This collection features three of Jonson's masterpieces: Volpone, Epicoene, and The Alchemist.
Also included are three masques: Mercury Vindicated from the Alchemist at Court, Pleasure Reconciled to Virtue, and—new to the Second Edition—The Masque of Blackness, Jonson's first masque and one that deals with issues of interest to contemporary culture. Each text includes expanded annotations.
Jonson on His Work collects statements by the author on plays and on poetry taken from some of the plays, from Discoveries, and from Conversations with William Drummond of Hawthornden.
Contemporary Readers on Jonson includes tributes and poems about the author and his work. A new section—"Backgrounds and Sources"—includes selections from texts that helped shaped the dramatist's vision.
Criticism includes twelve essays—nine of them new to the Second Edition—by Jonas A. Barish, Robert C. Evans, Anne Barton, John Dryden, Robert Watson, Edward B. Partridge, Ian Donaldson, Richard Harp, D. J. Gordon, Stephen Orgel, John Mulryan, and Leah S. Marcus.
Benjamin Jonson was an English Renaissance dramatist, poet and actor. A contemporary of William Shakespeare, he is best known for his satirical plays, particularly Volpone, The Alchemist, and Bartholomew Fair, which are considered his best, and his lyric poems. A man of vast reading and a seemingly insatiable appetite for controversy, Jonson had an unparalleled breadth of influence on Jacobean and Caroline playwrights and poets. A house in Dulwich College is named after him.
I only read two plays in this collection so that is all I’m commenting on. They were both great. The two were Volpone and Epicoene and I read them for my British Drama class. Again, as with other classics I’ve read, a good professor can make all the difference in the world when you are reading things that may seem a bit foreign to a contemporary audience. My prof made these plays come alive! I would love to see them performed but I think I’ll have to leave my little corner of Kansas for that.
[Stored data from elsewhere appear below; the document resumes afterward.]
-- ==== Sys2Proof/Tests/Slice0.lean ====
section
/-! SUPPORT. Tests: the ill-formed terms that the well-formedness checks refuse, the manual's worked figures, and one
witness for each statement that has hypotheses. -/

namespace Sys2Proof.Tests

open Sys2Proof Sys2Proof.Machine Sys2Proof.Safety

/-! ### The well-formedness checks refuse -/

/-- A scan reading of seven cells near 3,780 mV whose reference lies at its lower limit. -/
def aScan : ScanReading :=
  { cells := [15120, 15121, 15122, 15123, 15124, 15125, 15126], code1 := 2390, code2 := 2391, dock := 0,
    rail := 100, shunt := 1000, shuntMore := [1001], reference := 9800 }

theorem test_wellFormed_accepts :
    Instr.wellFormed (.scanCompletion aScan) = true ∧ Instr.wellFormed (.noticeReceived [0x21, 1, 1, 0xC6]) = true ∧
    Instr.wellFormed (.configLoadEnd none) = true ∧ Instr.wellFormed (.recordStale 14) = true := by decide

theorem test_wellFormed_block_length : Instr.wellFormed (.configLoadEnd (some [1, 2])) = false := by decide
theorem test_wellFormed_cell_count :
    Instr.wellFormed (.scanCompletion { aScan with cells := [15120] }) = false := by decide
theorem test_wellFormed_code1 : Instr.wellFormed (.scanCompletion { aScan with code1 := 4096 }) = false := by decide
theorem test_wellFormed_code2 : Instr.wellFormed (.scanCompletion { aScan with code2 := 4096 }) = false := by decide
theorem test_wellFormed_dock_rise : Instr.wellFormed (.dockInputRise 5000) = false := by decide
theorem test_wellFormed_dock_fall : Instr.wellFormed (.dockInputFall 5001) = false := by decide
theorem test_wellFormed_notice_short : Instr.wellFormed (.noticeReceived [0x21, 1, 1]) = false := by decide
theorem test_wellFormed_notice_long :
    Instr.wellFormed (.noticeReceived [0x21, 13, 0, 0, 0, 0, 0, 0, 0, 0, 0, 0, 0, 0, 0, 0]) = false := by decide
theorem test_wellFormed_notice_bare : Instr.wellFormed (.noticeReceived [0x21]) = false := by decide
theorem test_wellFormed_stale_station :
    Instr.wellFormed (.recordStale 0) = false ∧ Instr.wellFormed (.recordStale 15) = false := by decide
theorem test_wellFormed_removed_station :
    Instr.wellFormed (.recordAgeRemoval 0) = false ∧ Instr.wellFormed (.recordAgeRemoval 15) = false := by decide
theorem test_wellFormed_head_contact : Instr.wellFormed (.headContactHigh false false) = false := by decide
theorem test_wellFormed_rail_short : Instr.wellFormed (.headRailShort 4000) = false := by decide
theorem test_wellFormed_length : Instr.wellFormed (.lengthTooGreat 12) = false := by decide

/-! ### No row of the table gives bits -/

theorem test_no_word_decodes : decodeTableWord 8 0 = none ∧ decodeTableWord 16 0x0203 = none := by decide

/-! ### The manual's worked figures -/

/-- Chapter 1, "compensation under load" and "the charge count". -/
theorem test_compensation : compensated 3150 18000 20 = 3510 ∧ compensated 3160 18000 20 = 3520 := by decide

/-- Chapter 1, "a thermistor reading". -/
theorem test_thermistor :
    thermTemp defaultTherm 2100 = 34 ∧ thermTemp defaultTherm 2240 = 29 ∧
    codeFaulty 4050 = true ∧ codeFaulty 4000 = false := by decide

/-- Chapter 1, "the charge count": 3,780 mV gives 55 %. -/
theorem test_start_value : ocvPercent 3780 0 defaultOcv = 55 := by decide

/-- Chapter 2, "a hot pack under load": I_T down the table of temperatures. -/
theorem test_temperature_limit :
    [61, 63, 66, 68, 69, 70, -22].map (tempLimit defaultSettings) =
      [18000, 14000, 8000, 4000, 2000, 0, 0] := by decide

/-- Chapter 2: the rest of the same case, from the pack limit to the motor's allowance. -/
theorem test_allowance_stages :
    [18000, 14000, 8000, 4000, 2000, 0].map (fun lim =>
      allowance defaultSettings (motorLimit lim (reserve (accessoryShare defaultSettings lim) 1200 1000) 150)
        22260 false) = [370, 281, 148, 58, 14, 0] := by decide

/-- Chapter 2: AUTO at level 8 asks 390 W; the slew of "a start and a run-up". -/
theorem test_mode_and_target :
    wantedPower defaultSettings .auto 8 34 false = 390 ∧
    newTarget defaultSettings false false 390 370 420 = 370 ∧
    [0, 60, 110, 410, 450].map (newTarget defaultSettings false false 450 450) = [60, 110, 160, 450, 450] ∧
    newTarget defaultSettings false false 100 450 450 = 100 := by decide

/-- Chapter 2, "LOW_ALLOWANCE at the end of a charge". -/
theorem test_low_allowance :
    lowAfter defaultSettings 72 false = false ∧ lowAfter defaultSettings 58 false = true ∧
    lowAfter defaultSettings 79 true = true ∧ lowAfter defaultSettings 80 true = false := by decide

/-- Chapter 3, "one step at 114,285 rpm" and "a start". -/
theorem test_speed_and_delay :
    speedOf 700 = 114285 ∧ commutationDelay 700 10 = 280 ∧ speedOf 13222 = 6050 ∧ commutationDelay 13222 10 = 5289 ∧
    goodIn 700 349 = false ∧ goodIn 700 350 = true ∧ goodIn 700 1050 = true ∧ goodIn 700 1051 = false := by decide

/-- Chapter 3, "a start". -/
theorem test_ramp :
    [0, 800000, 1600000, 2400000].map forcedInterval = [40000, 31667, 23333, 15000] ∧
    [0, 800000, 1600000, 2400000].map (rampDuty 96 120) = [96, 117, 138, 159] ∧
    rampDuty 96 120 2576000 = 163 := by decide

/-- A drive regulated at a period of 1,200. -/
def regulated (duty target : Nat) : Drive :=
  { Drive.reset with state := .run, period := 1200, bufDuty := duty, target := target, speed := 100000 }

/-- Chapter 3, "regulation". -/
theorem test_regulation :
    regulate defaultSettings (regulated 900 420) 1176 450 = 893 ∧
    regulate defaultSettings (regulated 900 250) 1176 392 = 573 ∧
    regulate defaultSettings (regulated 573 250) 1176 246 = 574 ∧
    regulate defaultSettings (regulated 574 370) 1176 246 = 582 ∧
    regulate defaultSettings (regulated 130 60) 1176 110 = 120 ∧
    regulate defaultSettings { regulated 574 370 with speed := 125001 } 1176 246 = 566 := by decide

/-- Chapter 4, "one impact, sample by sample": samples 0 to 14 leave one record and the detector DEAD. -/
theorem test_impact :
    let d := ([10, 30, 70, 120, 90, 50, 80, 40, 20, 15, 30, 18, 12, 9, 8] : List Nat).foldl
      (fun d v => d.sample defaultSettings v) { Dirt.reset with det := .ready }
    d.queue = [⟨2, 8, 1, 0⟩] ∧ d.det = .dead ∧ (d.sample defaultSettings 26).det = .dead ∧
    ((d.sample defaultSettings 26).sample defaultSettings 31).det = .ready := by decide

/-- Chapter 4, "classifying against the default table". -/
theorem test_classify :
    ([⟨2, 8, 1, 0⟩, ⟨1, 12, 0, 0⟩, ⟨3, 20, 3, 0⟩, ⟨3, 45, 6, 0⟩, ⟨3, 25, 7, 0⟩, ⟨2, 60, 2, 0⟩, ⟨1, 25, 1, 0⟩,
      ⟨3, 40, 0, 0⟩] : List Impact).map (fun r => classify r 0 defaultClasses) =
      [(some 1, 3), (some 0, 1), (some 1, 3), (some 2, 6), (some 2, 6), (some 3, 2), (none, 0), (none, 0)] := by
  decide

/-- Chapter 4, "one window". -/
theorem test_window_score :
    headPart 1 ⟨40, 200, false⟩ = 20 ∧
    ({ Dirt.reset with windowSum := 21, tally := 5 } : Dirt).windowScore defaultSettings 20 = 51 ∧
    rawLevel defaultDirt 51 = 4 := by decide

/-- Chapter 4, "the level rising and falling". -/
theorem test_level_sequence :
    (([51, 30, 25, 60, 12, 12, 8, 5, 3, 3] : List Nat).foldl (fun (acc : Dirt × List (Nat × Nat)) score =>
        let d := acc.1.levelAfter (rawLevel defaultDirt score)
        (d, acc.2 ++ [(d.fall, d.level)])) ({ Dirt.reset with level := 3 }, [])).2 =
      [(0, 4), (1, 4), (2, 4), (0, 5), (1, 5), (2, 5), (3, 5), (4, 5), (0, 4), (1, 4)] := by decide

/-- Chapter 5, "crossing between windows": each line's window before, temperature and window after. -/
theorem test_windows :
    ([(some 1, 44), (some 1, 46), (some 1, 47), (some 2, 52), (some 2, 53), (none, 51), (none, 50), (some 2, 43),
      (some 2, 42)] : List (Option Nat × Int)).map (fun p => reviewWindow defaultWindows p.1 p.2) =
      [some 1, some 1, some 2, some 2, none, none, some 2, some 2, some 1] ∧
    reviewWindow defaultWindows (some 0) (-2) = some 0 ∧ reviewWindow defaultWindows (some 0) (-3) = none := by
  decide

/-- Chapter 5, "the first ask": the echo band around 29,700 mV and 2,000 mA. -/
theorem test_echo_band :
    within2 29106 29700 = true ∧ within2 29105 29700 = false ∧ within2 30294 29700 = true ∧
    within2 30295 29700 = false ∧ within2 1960 2000 = true ∧ within2 1959 2000 = false := by decide

/-- Chapter 6, "the check of a QUERY". -/
theorem test_check_steps :
    crcStep 0x00 0x89 = 0xB6 ∧ crcStep 0xB6 0x02 = 0x05 ∧ crcStep 0x05 0x03 = 0x12 ∧ crcStep 0x12 0x00 = 0x7E := by
  decide

/-- The whole check, and the notice on the wire. -/
theorem test_check_notice : noticeChars 8 9 [0x03, 0x00] = [0x89, 0x02, 0x03, 0x00, 0x7E] := by
  decide +kernel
Volpone is set in Venice and is a story of a bunch of greedy people. Volpone is a rich man with no heir and he has a succession of other well-off people trying to insinuate themselves into his will. They constantly bring him gifts, which only makes him richer. None of them seem to have this scam figured out. Volpone has a “parasite,” a servant, who does most of the actual work on this scam. Volpone likes to pretend he is on his deathbed to get everyone’s hopes up and then he pretends to recover. In the end, everyone gets what they deserve. There are twists and turns and I don’t want to give those away but it’s a funny and clever play.
Epicoene takes the art of scamming to the next level. Dauphine is the uncle of a rich man who has no heir but the uncle, Morose, does not want to leave his estate to Dauphine. Morose also cannot stand the sound of anything except his own voice. He wants to marry a silent woman and have a presumably silent heir so that Dauphine will get nothing. Dauphine and his friends want to keep this from happening. The shenanigans they pull and the way they just keep twisting the scam make a hilarious plot and the other characters in the play are great fun. This was thoroughly enjoyable to read.
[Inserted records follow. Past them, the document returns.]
-- ==== Sys2Proof/Laws/Asm.lean ====
section
/-! SUPPORT. What assembling a line can do: an ill-formed line stands for nothing, and a well-formed one for the encodings of
its operations. -/

namespace Sys2Proof.Machine

theorem assemble_illFormed {l : AsmLine} (h : l.wellFormed = false) : assemble l = none := by simp [assemble, h]

theorem assembleWords_illFormed {l : AsmLine} (h : l.wellFormed = false) : assembleWords l = none := by
  simp [assembleWords, assemble_illFormed h]

theorem assembleWords_of_assemble {l : AsmLine} {is : List Instr} (h : assemble l = some is) :
    assembleWords l = some (is.map encode) := by simp [assembleWords, h]

/-- Only a well-formed line stands for anything. -/
theorem wellFormed_of_assemble {l : AsmLine} {is : List Instr} (h : assemble l = some is) : l.wellFormed = true := by
  by_contra hl
  rw [assemble_illFormed (by simpa using hl)] at h
  cases h

@[simp] theorem inU8_eq_true (n : Nat) : inU8 n = true ↔ n < 256 := by simp [inU8]

@[simp] theorem inU16_eq_true (n : Nat) : inU16 n = true ↔ n < 65536 := by simp [inU16]

@[simp] theorem inFxByte_eq_true (n : Int) : inFxByte n = true ↔ -128 ≤ n ∧ n ≤ 255 := by simp [inFxByte]

end Sys2Proof.Machine
end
Ben Jonson is considered to be a technically better playwright than Shakespeare. He doesn’t leave all the memorable quotes and doesn’t have the same brilliance with language but his plays are well plotted, tight and satisfying. He leaves no loose ends. They are works of technical genius. Now, to find out where I can see them performed!
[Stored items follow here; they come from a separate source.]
/-- A finite binary32 in the unit `u`: an integer, or below the leading one of a normal number in that unit. -/
theorem inUnit_f32Real {b : Word32} {r : ℚ} (h : f32Real b = some r) (u : ℕ) :
    (∃ k : ℤ, inUnit r u = k) ∨ (u ≠ 0 ∧ |inUnit r u| < 2 ^ 23) := by
  rw [f32Real_eq_magnitude (f32Exp_ne_of_real h)] at h
  obtain rfl := Option.some.inj h
  have hunit : inUnit ((-1) ^ (f32Sign b).toNat * (f32Magnitude b : ℚ) / 2 ^ 149) u
      = (-1) ^ (f32Sign b).toNat * (f32Magnitude b / 2 ^ u) := by
    rw [inUnit, div_mul_cancel₀ _ (by positivity), mul_div_assoc]
  rw [hunit]
  obtain ⟨k, hk⟩ | ⟨hu, hlt⟩ := f32Magnitude_cases b u
  · refine .inl ⟨(-1) ^ (f32Sign b).toNat * k, ?_⟩
    rw [hk]
    push_cast
    rw [mul_div_cancel_right₀ _ (by positivity)]
  · refine .inr ⟨hu, ?_⟩
    rw [abs_mul, abs_pow, abs_neg, abs_one, one_pow, one_mul, abs_of_nonneg (by positivity), div_lt_iff₀ (by positivity)]
    exact_mod_cast hlt

/-! ### No binary32 is nearer -/

/-- The rounded integer is a nearest one, and even when another one is as near. -/
theorem RoundsTo.even_nearest {q : ℚ} {n : ℤ} (h : RoundsTo .even q n) (k : ℤ) :
    |q - n| ≤ |q - k| ∧ (|q - n| = |q - k| → k ≠ n → Even n) := by
  obtain ⟨hhalf, heven⟩ := h
  obtain rfl | hne := eq_or_ne k n
  · exact ⟨le_rfl, fun _ hne => absurd rfl hne⟩
  have hone : (1 : ℚ) ≤ |(n : ℚ) - k| := by exact_mod_cast Int.one_le_abs (sub_ne_zero.2 hne.symm)
  have htriangle := abs_sub_le (n : ℚ) q k
  rw [abs_sub_comm (n : ℚ) q] at htriangle
  exact ⟨by linarith, fun heq _ => heven (by linarith)⟩

/-- Against an integer of the unit, or a number below the leading one, the rounded literal is nearer, or it is even. -/
theorem RoundsInUnit.nearest {x : ℚ} {u n : ℕ} (h : RoundsInUnit x u n) {y : ℚ}
    (hy : (∃ k : ℤ, y = k) ∨ (u ≠ 0 ∧ |y| < 2 ^ 23)) :
    |inUnit x u - n| ≤ |inUnit x u - y| ∧ (|inUnit x u - n| = |inUnit x u - y| → y ≠ n → Even n) := by
  obtain ⟨k, rfl⟩ | ⟨hu, hsmall⟩ := hy
  · obtain ⟨hle, heven⟩ := h.round.even_nearest k
    exact ⟨hle, fun heq hne => (Int.even_coe_nat n).1 (heven heq (by exact_mod_cast hne))⟩
  · obtain ⟨hle, -⟩ := h.round.even_nearest (2 ^ 23)
    have hge := h.ge.resolve_left hu
    have hy := (le_abs_self y).trans_lt hsmall
    have hlt : |inUnit x u - n| < |inUnit x u - y| := by
      have hgap : 0 ≤ inUnit x u - ((2 ^ 23 : ℤ) : ℚ) := by
        push_cast
        linarith
      rw [abs_of_nonneg hgap] at hle
      push_cast at hle
      rw [abs_of_pos (show 0 < inUnit x u - y by linarith)]
      linarith
    exact ⟨hlt.le, fun heq => absurd heq hlt.ne⟩

/-- Distances of signed numbers, measured in the unit with the sign taken out. -/
theorem abs_sub_eq_inUnit {sign : ℚ} (hsign : sign = 1 ∨ sign = -1) (x r : ℚ) (u : ℕ) :
    |sign * x - r| = |inUnit x u - sign * inUnit r u| * (2 ^ u / 2 ^ 149) := by
  have hscale : (0 : ℚ) < 2 ^ u / 2 ^ 149 := by positivity
  have hdiff (y : ℚ) : (inUnit x u - inUnit y u) * (2 ^ u / 2 ^ 149) = x - y := by
    rw [inUnit, inUnit]
    field_simp
  have hneg : inUnit (-r) u = -inUnit r u := by
    rw [inUnit, inUnit]
    ring
  obtain rfl | rfl := hsign
  · rw [one_mul, one_mul, ← hdiff, abs_mul, abs_of_pos hscale]
  · rw [neg_one_mul, neg_one_mul, ← hneg, ← abs_neg, show -(-x - r) = x - -r by ring, ← hdiff, abs_mul, abs_of_pos hscale]
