/-- Inject the packet of a remote operation that nothing holds back, when its rank is not moving (R291), its answer has space
(R278) and the retry buffer has room (R282). -/
def State.sendOp (s : State) (k : Nat) (n : Nat) : State :=
  match s.pip k with
  | none => s
  | some p =>
    match p.op n with
    | none => s
    | some o =>
      let job := s.jobOfLaunch p.launch
      if o.phase != .waiting || !s.opRemote job (k / 256) o || !s.canPerform k p o then s
      else match o.request, o.kind.localAddr? with
        | some (kind, work, len, body, f), some a =>
          match s.resolve job a with
          | none => s
          | some dst =>
            let src := s.clusterAddr (k / 256)
            if !s.mayInject src dst body.length 1 then s
            else
              (s.inject (.pip k n) (s.packet kind src dst a len body f work job p.launch)).modPip k
                (fun p => p.modOp n (fun o => { o with phase := .sent }))
        | _, _ => s

/-- Inject every remote operation of a pip that may be injected. -/
def State.sendOps (s : State) (k : Nat) : State :=
  match s.pip k with
  | none => s
  | some p => (p.ops.map Op.id).foldl (fun s n => s.sendOp k n) s

/-- Remove the MARKs and FENCEs of a pip that are over, with their acquires, and inject the remote operations that
nothing holds back any longer. -/
def State.settle (s : State) (k : Nat) : State :=
  match s.pip k with
  | none => s
  | some p =>
    let (ops, d) := s.retire (s.jobOfLaunch p.launch) (k / 256) [] p.ops
    let s := s.setPip k { p with ops := ops }
    (if d then s.discardLines (k / 16) else s).sendOps k

/-! ### Global accesses at the home L2 -/

/-- The cause and the address of a pip's older replay entry (R316). -/
def Pip.olderEntry (p : Pip) : Option (Nat × Word) :=
  p.ops.findSome? (fun o => match o.phase with
    | .deferred c a => some (c, a)
    | _ => none)

/-- A data access fails at the L2 boundary: it becomes a replay entry, and a trap is due with the address of the older
entry (R316). -/
def State.defer (s : State) (k n : Nat) (c : Cause) (a : Word) : State :=
  s.modPip k (fun p =>
    let q := p.modOp n (fun o => { o with phase := .deferred c.code a, fetch := [], parts := [] })
    { q with deferredTrap := q.olderEntry })

/-- An operation is performed with a result, with its acquire. -/
def State.finish (s : State) (k : Nat) (o : Op) (result : VWord) : State :=
  ((if o.kind.lateAcquire then s else s.acquireAt (k / 16) o.acq).modPip k (fun p => p.finishOp o.id result)).settle k

/-- Bytes as the content of a register, zero-extended. -/
def vbytes (bs : List Byte) : VWord := BitVec.ofNat 512 (leNat bs)

/-- RED deposits its partial value in the core's update-only line (R415). -/
def State.deposit (s : State) (k n : Nat) (o : Op) (a : Word) (bytes op : Nat) (b : Word) : State :=
  let core := k / 16
  let vline := a.toNat / 128
  let other := (s.core core).redsHere.find? (fun r => r.asid == o.asid && r.vline == vline && !(r.op == op && r.bytes == bytes))
  let s := match other with
    | some r => s.leaveRed core r
    | none => s
  let off := a.toNat % 128
  match (s.core core).redsHere.find? (fun r => r.asid == o.asid && r.vline == vline) with
  | some r =>
    let x := match mget r.elems off with
      | some p => word (combineRed op bytes p.toNat (b.toNat % 2 ^ (8 * bytes)))
      | none => word (b.toNat % 2 ^ (8 * bytes))
    let r' := { r with elems := mset r.elems off x, by_ := r.by_ ++ [(k, n)] }
    let c := s.core core
    (s.setCore core { c with reds := c.reds.map (fun y => if y = r then r' else y) }).modPip k
      (fun p => p.modOp n (fun o => { o with phase := .deposited }))
  | none =>
    match s.translate (k / 65536) o.asid o.mode .atomic a with
    | (s, .error c) => s.defer k n c a
    | (s, .ok (pa, _)) =>
      let s := (s.setCore core ((s.core core).discard o.asid vline)).makeRoom core
      let c := s.core core
      let r : RedLine := { asid := o.asid, vline := vline, pline := pa / 128, op := op, bytes := bytes,
                           elems := [(off, word (b.toNat % 2 ^ (8 * bytes)))], by_ := [(k, n)] }
      (s.setCore core { c with reds := c.reds ++ [r] }).modPip k
        (fun p => p.modOp n (fun o => { o with phase := .deposited }))

/-! ### Recalls (R70, R279) -/

/-- A target has an egress slot in the forward class: so many of its forwarded requests have not left its router. -/
def State.forwardRoom (s : State) (src : Word) : Bool :=
  decide (s.net.packets.countP (fun e => e.2.kind == 0x08 && e.2.src == src && (mget s.net.transit e.1).any (fun t =>
    t.spot == .router (dieOf src) (nodeOf src) && t.held.isNone)) ≤ Config.forwardSlots (endType src))

/-- The home L2 recalls each update-only copy of a line that it has not asked for and that is not on its way: a forwarded request goes to
its core (R279). -/
def State.recallLine (s : State) (pline : Nat) : State :=
  let src := s.sliceAddr (128 * pline)
  (s.redsOf pline).foldl (fun (s : State) e =>
    let dst := s.clusterAddr (e.1 / 16)
    if e.2.way == .sent || s.net.outstanding.any (fun o => o.origin == .recall e.1 pline) || !s.forwardRoom src || !s.mayInject src dst 0 1 then s
    else s.inject (.recall e.1 pline) (s.packet 0x08 src dst (word (128 * pline)) 0 [] false .recall 0 0)) s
Ben Jonson wrote many plays in which he pointed out the evils and foibles of society. Later on in his career, he had to adapt himself to writing masques, whose main purpose was to flatter and amuse royalty and aristocracy. This explains the writings selected for the present volume.
This collection includes three of Jonson's plays (the best-known of which is Volpone). These are followed by three masques, some contemporary comments and some later literary criticism. Critics seem to be well aware that he isn't as popular or as accessible to average readers as he perhaps deserves to be. But just from reading this smallish sample of his works, I'm not sure I would have caught all of Jonson's genius without the help of the later critics. Sometimes drama which seems drab on the page really comes to life when acted, so you never know what seeing a stage performance would do.